Where would we be with out Birth Mothers? Before I got to know my wife and the decisions she had made, I really never gave it much thought about adoption and what it means to me, my wife and those who are unable to have children. Now that I know more about adoption I can't stop thinking about the blessings that adoption brings to the lives of so many people. I hate to hear the people that have nothing but negative things to say about adoption and how inconsiderate those people are about the feelings of those birth mothers, birth fathers, adoptive couples and those who have been adopted themselves. Those harsh comments and feelings is what has lead me to write this post.

          I like to think deeper into things, that there is a much more meaningful reasons as to why things happen. That perhaps bad things happen to challenge the lives and the hearts of others in hope that they will turn it around and make a good thing come of it. The adoption process hits both sides of that in so many different ways that to me it truly becomes more of a miracle.

          How does adoption start? I don't mean the hole process after the child has been conceived and the birth mother has decided to place. I'm talking way before that. There are two sides to this love story. It starts with a couple who has come together through love and decided they wanted to start a family and grow there love through family. It continues after countless days, weeks, months and years of trying to start a family or losing a child. Through all the tears, trials, hopes, dreams and the faith of one day being able to start a family, for some that hope may dwindle, there faith may fall and the tears may never stop. That is where the second side of this love story starts again.

          A man and a woman make a choice to do something that some may not be proud of or approve of and then theirs those with different beliefs and become pregnant. Now what? My mom put it out for me in a very simple way. Not a very simple decision but you only have a couple choices. Do I get married, Do we keep the child and hope it works, or do I place the child for adoption and give this child a sure fighting chance with a family whose love is so strong that you know that child will be with a family with a love that no one could even know of? I'm not here to say which is the better choice and which is the bad choice. Everyone has a different story, different relationship with the birth father, different financial situations and so on and so forth. To some it may bring an unmarried couple together making them a stronger couple and bringing the realization of marriage and that maybe it is time for them to be married and start there family together.

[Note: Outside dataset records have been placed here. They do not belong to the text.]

/-! ### `markMail` -/

@[simp] theorem markMail_pending (r : Nat) (s : State) : (markMail r s).pending = s.pending := rfl
@[simp] theorem markMail_straps (r : Nat) (s : State) : (markMail r s).straps = s.straps := rfl
@[simp] theorem markMail_mem (r : Nat) (s : State) : (markMail r s).mem = s.mem := rfl
@[simp] theorem markMail_time (r : Nat) (s : State) : (markMail r s).time = s.time := rfl
@[simp] theorem markMail_frame (r : Nat) (s : State) : (markMail r s).frame = s.frame := rfl
@[simp] theorem markMail_control (r : Nat) (s : State) : (markMail r s).control = s.control := rfl
@[simp] theorem markMail_host (r : Nat) (s : State) : (markMail r s).host = s.host := rfl
@[simp] theorem markMail_arbiter (r : Nat) (s : State) : (markMail r s).arbiter = s.arbiter := rfl
@[simp] theorem markMail_voice (r : Nat) (s : State) : (markMail r s).voice = s.voice := rfl
@[simp] theorem markMail_ring (r : Nat) (s : State) : (markMail r s).ring = s.ring := rfl
@[simp] theorem markMail_notices (r : Nat) (s : State) : (markMail r s).notices = s.notices := rfl
@[simp] theorem markMail_rating (r : Nat) (s : State) : (markMail r s).rating = s.rating := rfl
@[simp] theorem markMail_lamp (r : Nat) (s : State) : (markMail r s).lamp = s.lamp := rfl
@[simp] theorem markMail_out (r : Nat) (s : State) : (markMail r s).out = s.out := rfl
@[simp] theorem markMail_choices (r : Nat) (s : State) : (markMail r s).choices = s.choices := rfl
@[simp] theorem markMail_store_stackPtr (r : Nat) (s : State) :
    (markMail r s).store.stackPtr = s.store.stackPtr := rfl
@[simp] theorem markMail_store_stackOp (r : Nat) (s : State) : (markMail r s).store.stackOp = s.store.stackOp := rfl
@[simp] theorem markMail_store_pushLine (r : Nat) (s : State) :
    (markMail r s).store.pushLine = s.store.pushLine := rfl
@[simp] theorem markMail_store_pocket (r : Nat) (s : State) : (markMail r s).store.pocket = s.store.pocket := rfl
@[simp] theorem markMail_store_takeLine (r : Nat) (s : State) :
    (markMail r s).store.takeLine = s.store.takeLine := rfl
@[simp] theorem markMail_store_releaseQueue (r : Nat) (s : State) :
    (markMail r s).store.releaseQueue = s.store.releaseQueue := rfl
@[simp] theorem markMail_store_releaseLine (r : Nat) (s : State) :
    (markMail r s).store.releaseLine = s.store.releaseLine := rfl
@[simp] theorem markMail_store_walk (r : Nat) (s : State) : (markMail r s).store.walk = s.store.walk := rfl
@[simp] theorem markMail_store_freeRecords (r : Nat) (s : State) :
    (markMail r s).store.freeRecords = s.store.freeRecords := rfl
@[simp] theorem markMail_store_messages (r : Nat) (s : State) :
    (markMail r s).store.messages = s.store.messages := rfl
@[simp] theorem markMail_store_mailboxes (r : Nat) (s : State) :
    (markMail r s).store.mailboxes = s.store.mailboxes := rfl
@[simp] theorem markMail_store_serial (r : Nat) (s : State) : (markMail r s).store.serial = s.store.serial := rfl
@[simp] theorem markMail_store_storeLow (r : Nat) (s : State) :
    (markMail r s).store.storeLow = s.store.storeLow := rfl
@[simp] theorem markMail_store_mirrorRaised (r : Nat) (s : State) :
    (markMail r s).store.mirrorRaised = s.store.mirrorRaised := rfl
@[simp] theorem markMail_store_mirrorLast (r : Nat) (s : State) :
    (markMail r s).store.mirrorLast = s.store.mirrorLast := rfl
@[simp] theorem markMail_store_written (r : Nat) (s : State) : (markMail r s).store.written = s.store.written := rfl
@[simp] theorem markMail_channel (r : Nat) (s : State) : (markMail r s).channel = s.channel := rfl
@[simp] theorem markMail_message (r : Nat) (s : State) : (markMail r s).message = s.message := rfl
@[simp] theorem markMail_mailbox (r : Nat) (s : State) : (markMail r s).mailbox = s.mailbox := rfl
@[simp] theorem markMail_trunk (r : Nat) (s : State) : (markMail r s).trunk = s.trunk := rfl
@[simp] theorem markMail_folios (r : Nat) (s : State) : (markMail r s).folios = s.folios := rfl
@[simp] theorem markMail_lampOf (r : Nat) (s : State) : (markMail r s).lampOf = s.lampOf := rfl
@[simp] theorem markMail_card (r : Nat) (s : State) : (markMail r s).card = s.card := rfl
@[simp] theorem markMail_roomShadow (r : Nat) (s : State) : (markMail r s).roomShadow = s.roomShadow := rfl
@[simp] theorem markMail_trunkShadow (r : Nat) (s : State) : (markMail r s).trunkShadow = s.trunkShadow := rfl
@[simp] theorem markMail_tariffShadow (r : Nat) (s : State) : (markMail r s).tariffShadow = s.tariffShadow := rfl
@[simp] theorem markMail_profile (r : Nat) (s : State) : (markMail r s).profile = s.profile := rfl
@[simp] theorem markMail_roomCount (r : Nat) (s : State) : (markMail r s).roomCount = s.roomCount := rfl
@[simp] theorem markMail_stamp (r : Nat) (s : State) : (markMail r s).stamp = s.stamp := rfl
@[simp] theorem markMail_active (r : Nat) (s : State) : (markMail r s).active = s.active := rfl
@[simp] theorem markMail_store_marks (r : Nat) (s : State) : (markMail r s).store.marks = addMark s.store.marks r := rfl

Then for some it may not be the best decision. That maybe that child deserves a family that can give that child the love, the family, the home and the life that maybe a birth mother and/or birth father couldn't give it.

          A man I know very well and respect and love very much recently told me that "Some things just happen for a reason, a reason unknown and that we cant comprehend". I have heard things like that all the time and never really thought of it to deeply till recently when we were dealing with a very close, personal and sad situation. Why do things happen, why must we have these trials, why must we lose loved ones and why must we have to make the choice? We can't begin to comprehend the emotions that fill a person when they find out they cannot have children or have lost a child. We can't comprehend the emotions that fill a person who has to chose to place there child for adoption. What we can know is that between the two there is a child, a heart, a mind and a love that is so precious that we can only know that things "DO" happen for a reason. Where would those hopeful parents be if it wasn't for those birth mothers?

          You can disagree, you can continue to disapprove with the choices made and you can continue to think that all things happen because of the choices we make. But those choices we make can't be taken back but what we can do with those choices is turn it around in order to affect the lives of others in a positive, loving, hopeful way. Birth Mothers give back hope, they give back love, they take away the tears, the sadness, the fear and they give a miracle. A miracle created beyond our own understanding in order to create FAMILIES.